INSTRUCTIONS TO FOLLOW:
Would you return, word for word, the lines of the data below from the line with "unfold declareInOutage" through the line with "hservice, Bool.true_and, List.any_eq_true]", and no others?

**********

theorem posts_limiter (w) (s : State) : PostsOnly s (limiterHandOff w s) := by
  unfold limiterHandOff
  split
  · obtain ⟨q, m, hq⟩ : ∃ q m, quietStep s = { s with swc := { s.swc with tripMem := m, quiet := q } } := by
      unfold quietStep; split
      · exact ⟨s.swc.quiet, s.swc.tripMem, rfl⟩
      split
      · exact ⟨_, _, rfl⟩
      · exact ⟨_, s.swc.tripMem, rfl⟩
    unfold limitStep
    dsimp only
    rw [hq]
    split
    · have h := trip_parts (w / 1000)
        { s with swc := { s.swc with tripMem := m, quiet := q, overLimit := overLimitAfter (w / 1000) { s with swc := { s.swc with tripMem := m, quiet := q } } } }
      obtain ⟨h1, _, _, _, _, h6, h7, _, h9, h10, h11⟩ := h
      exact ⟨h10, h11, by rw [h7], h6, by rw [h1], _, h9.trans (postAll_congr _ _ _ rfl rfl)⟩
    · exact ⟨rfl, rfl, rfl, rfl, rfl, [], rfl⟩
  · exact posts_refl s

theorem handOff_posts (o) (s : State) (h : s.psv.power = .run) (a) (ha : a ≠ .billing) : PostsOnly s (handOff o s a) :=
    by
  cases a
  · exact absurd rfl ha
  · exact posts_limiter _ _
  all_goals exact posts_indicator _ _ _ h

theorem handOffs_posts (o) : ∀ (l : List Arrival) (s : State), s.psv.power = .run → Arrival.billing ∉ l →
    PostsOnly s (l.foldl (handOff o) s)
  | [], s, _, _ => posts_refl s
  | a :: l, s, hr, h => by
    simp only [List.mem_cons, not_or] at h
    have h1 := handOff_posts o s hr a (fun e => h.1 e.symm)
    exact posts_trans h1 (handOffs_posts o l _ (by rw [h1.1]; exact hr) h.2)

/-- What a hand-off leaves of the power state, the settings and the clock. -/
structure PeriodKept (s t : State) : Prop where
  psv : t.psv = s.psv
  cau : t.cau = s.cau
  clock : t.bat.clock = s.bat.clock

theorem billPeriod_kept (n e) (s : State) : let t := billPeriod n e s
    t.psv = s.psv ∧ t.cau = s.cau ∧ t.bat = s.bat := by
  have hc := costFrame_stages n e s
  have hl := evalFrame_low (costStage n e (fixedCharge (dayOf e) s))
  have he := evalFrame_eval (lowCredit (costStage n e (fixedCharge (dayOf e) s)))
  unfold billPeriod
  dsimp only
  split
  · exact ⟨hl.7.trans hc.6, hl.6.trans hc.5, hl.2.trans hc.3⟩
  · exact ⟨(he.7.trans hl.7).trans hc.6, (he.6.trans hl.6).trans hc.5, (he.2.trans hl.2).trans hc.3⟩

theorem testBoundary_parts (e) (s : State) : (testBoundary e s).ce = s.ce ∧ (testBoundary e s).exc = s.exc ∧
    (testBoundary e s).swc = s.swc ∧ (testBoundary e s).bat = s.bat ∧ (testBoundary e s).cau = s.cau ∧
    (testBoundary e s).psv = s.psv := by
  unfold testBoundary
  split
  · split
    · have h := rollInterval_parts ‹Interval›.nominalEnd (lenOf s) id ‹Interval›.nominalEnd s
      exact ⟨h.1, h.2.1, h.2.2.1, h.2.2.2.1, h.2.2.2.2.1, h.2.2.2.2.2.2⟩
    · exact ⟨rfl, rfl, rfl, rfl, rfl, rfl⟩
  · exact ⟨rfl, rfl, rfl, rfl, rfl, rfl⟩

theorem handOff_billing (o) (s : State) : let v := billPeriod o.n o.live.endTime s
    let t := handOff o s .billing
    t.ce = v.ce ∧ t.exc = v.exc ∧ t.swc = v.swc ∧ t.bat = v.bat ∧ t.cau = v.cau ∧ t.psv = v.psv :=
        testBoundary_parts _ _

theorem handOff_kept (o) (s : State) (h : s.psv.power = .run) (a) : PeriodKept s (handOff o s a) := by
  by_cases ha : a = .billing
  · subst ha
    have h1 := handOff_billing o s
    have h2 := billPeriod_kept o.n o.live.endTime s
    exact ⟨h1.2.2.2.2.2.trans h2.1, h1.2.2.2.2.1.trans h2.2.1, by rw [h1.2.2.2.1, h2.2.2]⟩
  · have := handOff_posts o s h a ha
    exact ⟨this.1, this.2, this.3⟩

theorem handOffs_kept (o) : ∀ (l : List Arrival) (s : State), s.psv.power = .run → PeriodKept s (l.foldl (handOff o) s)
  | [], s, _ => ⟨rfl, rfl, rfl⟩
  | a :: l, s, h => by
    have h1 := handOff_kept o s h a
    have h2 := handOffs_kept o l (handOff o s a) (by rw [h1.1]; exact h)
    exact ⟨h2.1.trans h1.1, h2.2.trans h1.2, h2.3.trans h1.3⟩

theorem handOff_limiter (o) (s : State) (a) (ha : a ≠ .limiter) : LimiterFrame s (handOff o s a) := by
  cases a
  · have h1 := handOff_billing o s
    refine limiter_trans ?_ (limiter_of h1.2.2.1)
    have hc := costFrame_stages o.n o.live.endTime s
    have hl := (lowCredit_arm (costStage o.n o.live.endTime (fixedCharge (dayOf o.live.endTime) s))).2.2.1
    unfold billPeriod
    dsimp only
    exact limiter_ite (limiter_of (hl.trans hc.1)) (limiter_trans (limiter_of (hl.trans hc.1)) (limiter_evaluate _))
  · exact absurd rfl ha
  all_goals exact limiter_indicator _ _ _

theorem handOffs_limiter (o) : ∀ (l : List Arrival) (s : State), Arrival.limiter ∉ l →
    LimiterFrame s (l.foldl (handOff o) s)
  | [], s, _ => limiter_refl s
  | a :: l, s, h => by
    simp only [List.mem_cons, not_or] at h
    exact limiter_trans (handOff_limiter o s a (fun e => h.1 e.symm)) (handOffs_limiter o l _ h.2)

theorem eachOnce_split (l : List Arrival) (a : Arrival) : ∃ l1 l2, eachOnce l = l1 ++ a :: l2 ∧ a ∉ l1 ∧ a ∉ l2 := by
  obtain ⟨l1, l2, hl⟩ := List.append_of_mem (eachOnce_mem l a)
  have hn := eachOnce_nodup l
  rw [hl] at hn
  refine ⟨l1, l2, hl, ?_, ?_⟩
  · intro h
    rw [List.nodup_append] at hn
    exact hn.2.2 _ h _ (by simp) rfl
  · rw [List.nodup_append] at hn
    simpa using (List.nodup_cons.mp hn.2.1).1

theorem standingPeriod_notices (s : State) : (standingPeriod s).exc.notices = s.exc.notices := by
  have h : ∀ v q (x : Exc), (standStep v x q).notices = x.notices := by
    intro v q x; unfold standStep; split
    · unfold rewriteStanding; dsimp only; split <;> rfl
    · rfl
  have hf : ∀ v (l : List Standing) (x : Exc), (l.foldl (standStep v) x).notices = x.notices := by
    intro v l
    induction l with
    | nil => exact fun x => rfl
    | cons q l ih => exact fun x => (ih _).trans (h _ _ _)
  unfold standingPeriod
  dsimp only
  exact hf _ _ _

**********

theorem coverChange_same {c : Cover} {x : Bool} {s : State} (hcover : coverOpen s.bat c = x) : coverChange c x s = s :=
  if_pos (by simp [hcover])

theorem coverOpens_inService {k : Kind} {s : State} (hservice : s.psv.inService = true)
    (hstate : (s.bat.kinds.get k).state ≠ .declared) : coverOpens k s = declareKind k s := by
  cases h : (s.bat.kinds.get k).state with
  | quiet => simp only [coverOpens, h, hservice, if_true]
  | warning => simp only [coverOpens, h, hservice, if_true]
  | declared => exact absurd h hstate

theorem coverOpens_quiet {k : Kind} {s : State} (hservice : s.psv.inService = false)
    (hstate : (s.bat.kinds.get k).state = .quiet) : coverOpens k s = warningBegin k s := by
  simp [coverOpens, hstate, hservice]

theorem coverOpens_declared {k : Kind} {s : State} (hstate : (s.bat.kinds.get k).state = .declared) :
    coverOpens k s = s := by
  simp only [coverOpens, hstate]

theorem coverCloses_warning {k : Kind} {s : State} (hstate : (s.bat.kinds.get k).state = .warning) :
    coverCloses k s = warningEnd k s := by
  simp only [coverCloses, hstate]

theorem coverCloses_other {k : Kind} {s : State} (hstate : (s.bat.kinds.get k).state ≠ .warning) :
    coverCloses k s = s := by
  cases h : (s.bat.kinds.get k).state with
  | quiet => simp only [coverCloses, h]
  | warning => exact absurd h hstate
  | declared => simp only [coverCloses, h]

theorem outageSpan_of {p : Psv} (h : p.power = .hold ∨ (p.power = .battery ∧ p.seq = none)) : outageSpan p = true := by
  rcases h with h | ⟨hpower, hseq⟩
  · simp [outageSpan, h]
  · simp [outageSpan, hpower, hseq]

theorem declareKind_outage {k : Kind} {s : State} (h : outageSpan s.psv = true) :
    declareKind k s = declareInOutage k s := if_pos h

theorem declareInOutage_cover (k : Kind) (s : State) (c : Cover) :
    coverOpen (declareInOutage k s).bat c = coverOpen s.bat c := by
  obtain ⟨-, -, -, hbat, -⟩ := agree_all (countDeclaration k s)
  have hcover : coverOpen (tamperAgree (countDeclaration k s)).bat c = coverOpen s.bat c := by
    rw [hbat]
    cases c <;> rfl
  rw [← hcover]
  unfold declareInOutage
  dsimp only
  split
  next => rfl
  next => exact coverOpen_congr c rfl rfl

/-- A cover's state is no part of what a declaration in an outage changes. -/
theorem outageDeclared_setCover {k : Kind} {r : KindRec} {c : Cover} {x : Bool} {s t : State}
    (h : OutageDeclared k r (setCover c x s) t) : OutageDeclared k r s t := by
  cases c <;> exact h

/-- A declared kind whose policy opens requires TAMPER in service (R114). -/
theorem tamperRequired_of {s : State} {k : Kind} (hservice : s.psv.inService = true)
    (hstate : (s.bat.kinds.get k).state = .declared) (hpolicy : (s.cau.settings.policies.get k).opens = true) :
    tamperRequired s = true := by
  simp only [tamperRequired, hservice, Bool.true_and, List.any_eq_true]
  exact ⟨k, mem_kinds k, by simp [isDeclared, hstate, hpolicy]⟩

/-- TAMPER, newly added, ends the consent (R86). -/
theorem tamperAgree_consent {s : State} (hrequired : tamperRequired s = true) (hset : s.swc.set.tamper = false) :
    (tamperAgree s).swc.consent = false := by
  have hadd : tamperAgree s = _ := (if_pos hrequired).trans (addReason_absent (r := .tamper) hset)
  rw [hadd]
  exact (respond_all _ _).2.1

**********

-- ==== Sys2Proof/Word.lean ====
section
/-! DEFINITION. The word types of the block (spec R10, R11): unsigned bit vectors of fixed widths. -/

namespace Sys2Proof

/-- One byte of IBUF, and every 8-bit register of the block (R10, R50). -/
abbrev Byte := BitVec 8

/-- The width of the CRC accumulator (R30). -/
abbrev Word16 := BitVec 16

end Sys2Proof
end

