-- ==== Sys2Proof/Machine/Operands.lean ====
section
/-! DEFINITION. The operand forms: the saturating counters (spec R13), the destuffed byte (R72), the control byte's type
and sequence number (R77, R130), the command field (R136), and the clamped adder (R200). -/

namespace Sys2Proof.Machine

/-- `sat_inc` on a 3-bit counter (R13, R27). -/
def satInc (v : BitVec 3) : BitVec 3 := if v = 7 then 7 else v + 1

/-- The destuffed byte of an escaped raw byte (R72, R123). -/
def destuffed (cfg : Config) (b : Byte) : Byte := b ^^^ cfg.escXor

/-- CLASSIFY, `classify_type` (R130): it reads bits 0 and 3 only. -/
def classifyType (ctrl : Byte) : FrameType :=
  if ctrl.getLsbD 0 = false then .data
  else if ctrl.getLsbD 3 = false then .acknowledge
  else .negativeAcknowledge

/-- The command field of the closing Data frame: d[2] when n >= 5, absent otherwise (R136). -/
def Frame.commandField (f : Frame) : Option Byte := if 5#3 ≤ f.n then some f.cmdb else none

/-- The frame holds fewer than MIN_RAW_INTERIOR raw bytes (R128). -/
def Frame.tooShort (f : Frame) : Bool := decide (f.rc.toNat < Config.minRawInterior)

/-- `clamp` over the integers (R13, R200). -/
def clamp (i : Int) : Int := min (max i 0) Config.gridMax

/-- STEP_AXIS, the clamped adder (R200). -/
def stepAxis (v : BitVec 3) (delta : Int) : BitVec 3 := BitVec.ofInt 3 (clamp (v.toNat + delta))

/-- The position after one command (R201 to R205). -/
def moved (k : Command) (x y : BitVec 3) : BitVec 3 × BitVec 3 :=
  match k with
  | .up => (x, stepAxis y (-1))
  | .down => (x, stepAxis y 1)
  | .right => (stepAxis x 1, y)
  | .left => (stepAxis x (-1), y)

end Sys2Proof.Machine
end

**********

EXERCISE SOLUTION:
  unfold declareInOutage
  dsimp only
  split
  next => rfl
  next => exact coverOpen_congr c rfl rfl

/-- A cover's state is no part of what a declaration in an outage changes. -/
theorem outageDeclared_setCover {k : Kind} {r : KindRec} {c : Cover} {x : Bool} {s t : State}
    (h : OutageDeclared k r (setCover c x s) t) : OutageDeclared k r s t := by
  cases c <;> exact h

/-- A declared kind whose policy opens requires TAMPER in service (R114). -/
theorem tamperRequired_of {s : State} {k : Kind} (hservice : s.psv.inService = true)
    (hstate : (s.bat.kinds.get k).state = .declared) (hpolicy : (s.cau.settings.policies.get k).opens = true) :
    tamperRequired s = true := by
  simp only [tamperRequired, hservice, Bool.true_and, List.any_eq_true]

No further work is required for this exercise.